The split on natural gas bills tends to skew more toward supply than electricity, because natural gas is a commodity whose price fluctuates with market conditions. In winter 2022–2023, for example, some customers in the Midwest saw supply charges that were 200% to 300% higher than the previous winter due to global natural gas price spikes, while delivery charges remained flat.
Frequently Asked Questions
What is the difference between delivery and supply charges?
Delivery charges cover the infrastructure (wires, pipes, meters, substations) that transport energy to your home. Supply charges cover the actual cost of generating or purchasing the energy itself. Together, they make up the energy portion of your bill before taxes and fees.
Why is my delivery charge higher than my supply charge?

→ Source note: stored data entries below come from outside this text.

-- ==== Sys2Proof/Machine/Bus.lean ====
section
/-!
DEFINITION. Machine/Bus.lean: accesses over the KCB (R30-R40, R60-R69, R88, R89): the regions of R35, register pages read and
written, and what a write of a command register starts.
-/
namespace Sys2Proof.Machine

/-- What an access ends in: data (of a write: 0), an error, or waiting for a page clock that has stopped (R88). -/
inductive BusOut
  | ok (w : Word) | err | waits
  deriving DecidableEq, Repr

/-- The state a meaning ends in. -/
def Result.state (r : Result) (s : State) : State :=
  match r with
  | .next t => t
  | _ => s

/-! ### Pages that are off or stopped (R74, R88, R89) -/

/-- The page's clock comes from PLL-A and stops with it: CORE, COVE, ENG and PHY (R70, R74). -/
def onPllA (k : Nat) : Bool :=
  match kindOf k with
  | some .ce | some .sw | some .ij | some .cp | some .cv | some .ac | some .qg | some .port => true
  | _ => false

/-- The clock of a page cannot return (R74). -/
def State.clockLost (s : State) (k : Nat) : Bool := s.pw.pllALost && onPllA k

/-- An access to a powered-off page is recorded (R89, R93). -/
def State.pageAbsent (s : State) (k : Nat) : State :=
  let s := if s.bit pkSys SYS_KCB_STAT_PAGE_ABSENT then s
    else ((s.setBit pkSys SYS_KCB_STAT_PAGE_ABSENT true).setFld pkSys SYS_KCB_STAT_ABSENT_GROUP (k / 32)).setFld pkSys
      SYS_KCB_STAT_ABSENT_INST (k % 32)
  s.cntS pkSys SYS_KCB_STAT_ABSENT_COUNT

/-! ### Writes of the common header (R44-R66) -/

/-- A write of PAGE_SHADOW_CTRL (R66): COPY is judged first, then the swap request. The schedule swaps with the MS page alone,
after its check (R461, R464); a request on the BTH page has no effect (R502). -/
def State.shadowWrite (s : State) (who : Initiator) (k : Nat) (v : Word) : State :=
  s.shadowCtrl who k (fun s =>
    let s := if bitN v.toNat 2 then s.modPage k (fun p => { p with swapIgnored := false }) else s
    let s := if bitN v.toNat 3 then s.copyReq k else s
    if bitN v.toNat 0 then
      match kindOf k with
      | some .ms => s.scheduleReq
      | some .bth => s
      | _ => s.swapReq k
    else s)

/-- A write of PAGE_STAT: CLAMPED with the log, and SAT, are cleared by 1 (R47). -/
def Page.statClear (p : Page) (v : Word) : Page :=
  let p1 := if bitN v.toNat 8 then { p with clamped := false, clampCause := 0#4, clampCount := 0#8, clampOff := 0#12 } else p
  if bitN v.toNat 9 then { p1 with sat := false } else p1

/-- A write of the common header. -/
def State.headerWrite (s : State) (who : Initiator) (k off : Nat) (v : Word) : State :=
  let mask := match kindOf k with | some d => irqMask d | none => 0#32
  match off with
  | 0x004 => s.ctrlWrite who k v
  | 0x008 => (s.keyTaken k who).modPage k (fun p => p.statClear v)
  | 0x00C => (s.keyTaken k who).modPage k (fun p => { p with irqFlags := p.irqFlags &&& ~~~ v })
  | 0x010 => (s.keyTaken k who).modPage k (fun p => { p with irqEn := v &&& mask })
  | 0x014 =>
    let s := s.keyTaken k who
    if (s.page k).lock then s.logClamp k 2 0x014 else s.modPage k (fun p => { p with route := v &&& 0x00010F0F#32 })
  | 0x01C => s.modPage k (fun p => p.keyWord k who v)
  | 0x020 => s.shadowWrite who k v
  | _ => s.keyTaken k who

/-! ### Writes of block registers -/

/-- A register write, and what it starts where it was accepted. -/
def State.regAct (s : State) (who : Initiator) (k off : Nat) (v : Word) (f : State → Word → State) : State :=
  match s.regWrite who k off v with
  | (s, some w) => f s w
  | (s, none) => s

/-- The engine's check no longer holds (R220). -/
def State.unchecked (s : State) (k : Nat) : State := s.setFld (pkCe k) CE_STAT_CHECK 0

/-- The registers of an engine that its check covers (R220): CFG, the groups' schedules and ranges, the links. -/
def ceChecked (off : Nat) : Bool := off == 0x040 || decide (0x060 ≤ off ∧ off < 0x080) || decide (0x0C0 ≤ off ∧ off < 0x140)

/-- The excitation changes its frequency: its resolver channels lock again (R199). -/
def State.relockResolvers (s : State) : State :=
  forN 4 (fun k s => if s.scMode k = 6 ∧ s.running (pkSc k) = true then (s.scStale k).setSt (pkSc k) .idle else s) s

/-- A word taken by the update port's nonce registers (R121, R129). -/
def State.nonceWord (s : State) (i : Nat) (v : Word) : State := s.setBoot (fun b => { b with nonceIn := b.nonceIn.set i v })

/-- The command registers of capture k (R274, R276, R282), in the order of their bits. -/
def State.capCmd (s : State) (who : Initiator) (k : Nat) (v : Word) : State :=
  let s := s.keyTaken pkCp who
  let s := s.when (bitN v.toNat 0) (fun s => (execCaptureClaim who k (fget CP_CAP_CMD_NSEG v) s).state s)
  let s := s.when (bitN v.toNat 1) (fun s => (execCaptureArm who k s).state s)
  let s := s.when (bitN v.toNat 2) (fun s => (execCaptureForce who k s).state s)
  s.when (bitN v.toNat 3) (fun s => (execCaptureRelease who k s).state s)
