-- ==== Sys2Proof/Certificates/Slice0/Obligations.lean ====
section
/-!
DEFINITION. Certificates/Slice0/Obligations.lean: the statements for the provers, listed in OBLIGATIONS.json.
-/
section

open Sys2Proof Sys2Proof.Machine

/-- A step takes the command at the front of the queue and runs it with the queue's rest (log entry 1). -/
def Obligations.StepRunsFront : Prop :=
  ∀ (c : Instr) (rest : List Instr) (s : State), s.pending = c :: rest → step s = exec c { s with pending := rest }

/-- With no command waiting one BUS cycle passes (log entry 1): Tidemark goes on by 2.5 ns, RATE and slew (R472), and nothing else
that a register shows changes, but for SAT of an age that reaches its maximum. -/
def Obligations.IdleCycle : Prop :=
  ∀ s : State, s.pending = [] → ∃ t, step s = .next t ∧ t.pending = [] ∧ t.cyc = s.cyc + 1 ∧
    (t.ma.tm : Int) = ((s.ma.tm : Int) + 5 * 2 ^ 31 + s.sfld pkMs MS_RATE + s.ma.slew) % 2 ^ 96 ∧
    (∀ k off, t.reg k off = s.reg k off) ∧ (∀ k, t.st k = s.st k) ∧ t.mem = s.mem ∧ t.wires = s.wires ∧ t.lines = s.lines

/-- The machine after a power-on reset (R41, R45, R51, R56, R76, R91, R94, R112). -/
def Obligations.ResetState : Prop :=
  State.reset.pending = [] ∧ State.reset.pw.tide = .flood ∧ State.reset.pw.rstoutLow = true ∧ State.reset.pw.kdUp = false ∧
    State.reset.view pkSys SYS_TIDE_STAT.off = 1#32 ∧ State.reset.view pkAon AON_WAKE_SRC.off = 0x40#32 ∧
    (∀ k off, State.reset.reg k off = regReset k off) ∧
    (∀ k d, kindOf k = some d → fixedEnable d = false → State.reset.st k = .off ∧ (State.reset.page k).en = false) ∧
    State.reset.mem = [] ∧ State.reset.memOk ∧ State.reset.fixedLive

/-- Every step keeps memory and the checkers' copies in canonical form, whatever command runs. -/
def Obligations.MemoryCanonicalStep : Prop := ∀ s t : State, s.memOk → step s = .next t → t.memOk

/-- Every command completes on every state and leaves the queue and the time alone. -/
def Obligations.CommandsKeepQueueAndTime : Prop :=
  ∀ (c : Instr) (s : State), Completes c s (fun t => t.pending = s.pending ∧ t.cyc = s.cyc)

/-- R44, R51: ENABLE_WRITE, BLOCK_INITIALISED, BLOCK_START and BLOCK_STOP on a page that is not fixed-enable. A QG page follows its
AC page (R393); an engine and an application pair have no stop condition (R224, R393). -/
def Obligations.PageEnable : Prop :=
  (∀ (s : State) (who : Initiator) (k : Nat) (d : PKind) (mode : BitVec 2),
    kindOf k = some d → fixedEnable d = false → d ≠ .qg → s.st k = .off → (s.page k).en = false →
    (s.page k).lock = false → (k / 32 ≠ 6 ∧ k / 32 ≠ 7 ∧ (s.page k).key = .idle ∨ (s.page k).key = .opened who) → mode.toNat ≤ 1 →
    Completes (.enableWrite who k mode (s.page k).shadowSel) s (fun t =>
      (t.page k).en = true ∧ (t.page k).drainMode = mode ∧ (t.page k).initPending = true ∧ t.st k = .off ∧
      (t.page k).clampCount = (s.page k).clampCount ∧ Kept [k] [] s t ∧ Quiet s t)) ∧
  (∀ (s : State) (k : Nat) (d : PKind), kindOf k = some d → fixedEnable d = false → d ≠ .qg →
    (s.page k).initPending = true → s.st k = .off →
    Completes (.blockInitialised k) s (fun t => t.st k = .idle ∧ (t.page k).initPending = false ∧ (t.page k).lock = (s.page k).lock)) ∧
  (∀ (s : State) (k : Nat), s.st k = .idle → s.startOk k = true → Completes (.blockStart k) s (fun t => t.st k = .run)) ∧
  (∀ (s : State) (k : Nat) (d : PKind), kindOf k = some d → fixedEnable d = false → d ≠ .ce → d ≠ .ac → d ≠ .qg →
    s.st k = .run → Completes (.blockStop k) s (fun t => t.st k = .idle ∧ Quiet s t))

/-- R46, R51, R52, R54: DISABLE_WRITE and DRAIN_END. -/
def Obligations.PageDisable : Prop :=
  (∀ (s : State) (who : Initiator) (k : Nat) (d : PKind), kindOf k = some d → fixedEnable d = false → d ≠ .qg →
    (s.page k).en = true → (s.page k).lock = false → (s.page k).key = .idle → s.st k = .idle →
    Completes (.disableWrite who k 0#2 (s.page k).shadowSel) s (fun t =>
      t.st k = .off ∧ (t.page k).en = false ∧ (t.page k).initPending = false ∧ bitN (t.page k).irqFlags.toNat 0 = true)) ∧
  (∀ (s : State) (who : Initiator) (k : Nat) (d : PKind), kindOf k = some d → fixedEnable d = false → d ≠ .qg → d ≠ .ac →
    (s.page k).en = true → (s.page k).lock = false → (s.page k).key = .idle → s.st k = .run →
    Completes (.disableWrite who k 0#2 (s.page k).shadowSel) s (fun t => t.st k = .drain ∧ (t.page k).en = false)) ∧
  (∀ (s : State) (k : Nat), s.st k = .drain →
    Completes (.drainEnd k) s (fun t =>
      t.st k = .off ∧ bitN (t.page k).irqFlags.toNat 0 = true ∧ (t.page k).initPending = (t.page k).en))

In some regions — particularly the Northeast — delivery charges exceed supply charges because of aging infrastructure requiring expensive upgrades, high population density distribution costs, and legacy costs from deregulation transition periods. Delivery charges are also rising faster than supply charges nationwide as utilities invest in grid modernization.
Can I switch my delivery provider?
No. The delivery function is a regulated monopoly. Only the company that owns the infrastructure serving your address can deliver energy to your home. In deregulated markets, you can only choose your supply provider.
Do solar panels reduce my delivery charge?
Solar panels primarily reduce your supply charge by offsetting purchased electricity. They may also reduce the variable per-kWh portion of your delivery charge. However, most utilities impose a minimum customer charge or minimum delivery charge that solar cannot eliminate.
Should I choose a fixed or variable supply rate?
Fixed rates provide price certainty and are usually recommended when wholesale energy prices are stable or trending upward. Variable rates can be cheaper during periods of falling prices but expose you to spikes. In 2026, with relatively stable natural gas prices, 12-month fixed-rate plans are generally the safest choice for budget-conscious consumers.